Trade-offs / safety notes

  • The new Reader role is read-only at subscription scope. No control-plane writes are granted at sub scope; data-plane writes remain pinned to the per-resource Storage Blob Data Contributor, AcrPush, etc. assignments.
  • Default-on (assignSubscriptionReader=true) requires the deployer to have User Access Administrator. If the role assignment fails during azd provision, the operator can flip the param to false and run the equivalent CLI by hand — the new post-deploy checklist documents this.
  • /api/health/azure-discovery makes two real ARM calls per request. It is unauth like the rest of /api/health/* and the response contains only counts + sanitised error strings, never tokens.

Follow-up hardening (same day, after critique)
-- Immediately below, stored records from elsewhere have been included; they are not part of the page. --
-- ==== Sys2Proof/Laws/Keeps.lean ====
section
/-! SUPPORT. What every instruction keeps: a property of states that each elementary update keeps is kept by every
part of the instruction cycle, so that an invariant needs no case analysis of the machine. -/

namespace Sys2Proof.Machine

open Sys2Proof

/-- An outcome whose next state, if there is one, has property `P`. -/
def NextHas (P : State → Prop) (o : Host.Outcome State Fault Refusal) : Prop :=
  match o with
  | .next s => P s
  | .fault _ => True
  | .refused _ => True

/-- A property that every elementary update of an ordinary instruction and of an entry keeps, as long as only
registers in `A` are written. -/
structure Stable (A : Fin 16 → Prop) (P : State → Prop) : Prop extends Reads A True P where
  pc : ∀ (s : State) v b, P s → P { s with pc := v, pastEnd := b }
  ps : ∀ (s : State) v, P s → P { s with ps := v }
  fr : ∀ (s : State) v, P s → P { s with fr := v }
  mem : ∀ (s : State) a n v, P s → P { s with mem := s.mem.writeN a n v }
  fetch : ∀ (s : State) v, P s → P { s with fetch := v }
  idle : ∀ (s : State) v, P s → P { s with idle := v }
  free : ∀ (s : State) k, P s → P (s.drew k)
  ceLatch : ∀ (s : State), P s → P { s with ceLatch := false }
  ueDone : ∀ (s : State), P s → P { s with ueActive := false }
  scramble : ∀ (s : State) a n, s.ueLatch = some (a, n) → P s → P (s.scramble a n)

variable {A : Fin 16 → Prop} {P : State → Prop}

theorem Stable.poke (hP : Stable A P) {s : State} (a n v : Nat) (h : P s) : P (s.poke a n v) :=
  hP.fetch _ _ (hP.mem _ a n v h)

theorem Stable.noteExecuted (hP : Stable A P) {s : State} (w : Word) (h : P s) : P (s.noteExecuted w) := hP.fetch _ _ h

theorem Stable.noteTransfer (hP : Stable A P) {s : State} (w v : Word) (h : P s) : P (s.noteTransfer w v) :=
  hP.fetch _ _ h

theorem Stable.setFr (hP : Stable A P) {s : State} (f : FrFields) (h : P s) : P (s.setFr f) :=
  hP.free _ 1 (hP.fr _ _ h)

theorem Stable.clearRep (hP : Stable A P) {s : State} (h : P s) : P s.clearRep := hP.ps _ _ h

theorem Stable.countDown (hP : Stable A P) {s : State} (r : Fin 16) (hr : A r) (h : P s) : P (s.countDown r) :=
  hP.reg _ _ _ hr h

/-! ## Memory and stack -/

theorem Stable.writeAtoms (hP : Stable A P) : ∀ (l : List (Nat × Nat)) (v : Nat) {s : State}, P s →
    (writeAtoms l v s).Ends P
  | [], _, _, h => h
  | (_, _) :: rest, _, _, h => (hP.agentsTurn h).bind' fun _ _ h => hP.writeAtoms rest _ (hP.mem _ _ _ _ h)

theorem Stable.storeN (hP : Stable A P) {s : State} (a : Word) (n v : Nat) (h : P s) : (storeN a n v s).Ends P := by
  unfold Machine.storeN; split <;> first | exact hP.writeAtoms _ _ (hP.fetch _ _ h) | exact h | trivial
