/-- The system RAM's errors are corrected (R567 (2), bit 0). -/
def Board.correctsErrors (b : Board) : Bool := !b.control.getLsbD 0

/-- The system RAM's check bits are written (R567 (2), bit 1). -/
def Board.writesCheckBits (b : Board) : Bool := !b.control.getLsbD 1

/-- A cause of the nonmaskable interrupt is latched: bit `i` for status bit `10 + i` (R567 (3)). -/
def Board.latch (b : Board) (i : Fin 6) : Board := { b with nmi := b.nmi ||| BitVec.twoPow 6 i.val }

/-- Halfword `k` of the system RAM as it is stored. -/
def Board.ramStored (b : Board) (k : Nat) : Half := BitVec.ofNat 16 (b.ram.readN (2 * k + 1) 2)

/-- The check bits of halfword `k` as they are stored. -/
def Board.ramCheck (b : Board) (k : Nat) : BitVec 6 := (b.check.read (k + 1)).setWidth 6

/-- Halfword `k` and its check bits as given. -/
def Board.ramSet (b : Board) (k : Nat) (data : Half) (check : BitVec 6) : Board :=
  { b with ram := b.ram.writeN (2 * k + 1) 2 data.toNat, check := b.check.write (k + 1) (check.setWidth 8) }

/-- The syndrome of halfword `k` (R568): how its check bits differ from those that its data have. -/
def Board.ramSyndrome (b : Board) (k : Nat) : BitVec 6 := b.ramCheck k ^^^ checkBits (b.ramStored k)

/-- Halfword `k` as an access gets it: with an error in one data bit corrected, where errors are corrected (R567 (2)). -/
def Board.ramHalf (b : Board) (k : Nat) : Half :=
  match syndromeOf ((b.ramSyndrome k).setWidth 8) with
  | .data n => if b.correctsErrors then b.ramStored k ^^^ BitVec.twoPow 16 n else b.ramStored k
  | _ => b.ramStored k

/-- Halfword `k` is read: an error in it is an NMI cause, with its syndrome and bank (R567 (3), R568), whether it is
corrected or not; one that was there is replaced (log 35, DESIGN CHOICE). -/
def Board.ramNote (b : Board) (k : Nat) : Board :=
  if b.ramSyndrome k = 0 then b else { b with syndrome := Config.ramBank k ++ b.ramSyndrome k }.latch 1

/-- The byte at `a` of the system RAM as an access gets it. -/
def Board.ramByte (b : Board) (a : Nat) : Byte :=
  if a % 2 = 0 then (b.ramHalf (a / 2)).setWidth 8 else (b.ramHalf (a / 2)).extractLsb' 8 8

/-- Halfword `k` is written, and its check bits where they are written (R567 (2), bit 1). -/
def Board.ramPutHalf (b : Board) (k : Nat) (new : Half) : Board :=
  b.ramSet k new (if b.writesCheckBits then checkBits new else b.ramCheck k)

/-- A byte alone is written: its halfword as an access gets it, with the byte in place. Whether an error that the error
correction finds in the other byte is reported then, as an NMI cause with its syndrome, R567 and R568 do not say: the model
reports errors of reads only, and none here (log 35, DESIGN CHOICE). -/
def Board.ramPut (b : Board) (a : Nat) (v : Byte) : Board :=
  let old := b.ramHalf (a / 2)
  b.ramPutHalf (a / 2) (if a % 2 = 0 then old.extractLsb' 8 8 ++ v else v ++ old.setWidth 8)

/-- The little-endian number of the `n` bytes at `a`. -/
def Board.ramBytes (b : Board) (a : Nat) : Nat → Nat
  | 0 => 0
  | n + 1 => (b.ramByte a).toNat + 256 * b.ramBytes (a + 1) n

/-- The `n` low bytes of `v` written from `a` up, a halfword at a time where both its bytes are written. -/
def Board.ramPuts (b : Board) (a v : Nat) : Nat → Board
  | 0 => b
  | 1 => b.ramPut a (BitVec.ofNat 8 v)
  | n + 2 =>
    if a % 2 = 0 then (b.ramPutHalf (a / 2) (BitVec.ofNat 16 v)).ramPuts (a + 2) (v / 0x10000) n
    else (b.ramPut a (BitVec.ofNat 8 v)).ramPuts (a + 1) (v / 256) (n + 1)

/-- A read of `n` bytes of the system RAM, by the 80286 or by the disk controller (R558): what it gives, and the board after
it; outside the RAM, nothing. -/
def Board.ramRead (b : Board) (n a : Nat) : Board × Option Nat :=
  if inRam n a then
    (((List.range n).map fun i => (a + i) / 2).foldl Board.ramNote b, some (b.ramBytes a n))
  else (b, none)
The first cut of /api/health/azure-discovery was unauthenticated and echoed raw subscription_id + display_name values. That violates the §12 "never echo subscription IDs" rule — anyone with ingress reachability could harvest tenant topology. Tightened in three steps:

  1. Auth gate. The endpoint now Depends(require_caller) (MSAL bearer required, same as /api/me). The other /api/health/* probes stay unauth because they only return liveness booleans.
  2. Sanitise everything that touches a sub. All subscription_id values pass through services.sanitise.sanitise() (first 8 chars of each GUID, then ). display_name is dropped from the response entirely because sanitise() does not mask org/billing strings and the diagnostic does not need them.
  3. Tests.
  4. test_auth_required_endpoints_reject_anonymous now covers the new endpoint (401 without bearer).
  5. test_azure_discovery_probe_credential_failure proves the credential-failure branch short-circuits with a hint.
  6. test_azure_discovery_probe_sanitises_subscription_ids mocks a successful list and asserts the raw GUID + display name never appear in the response body.

pytest -q api/tests → 123 passed (was 120; +3 new).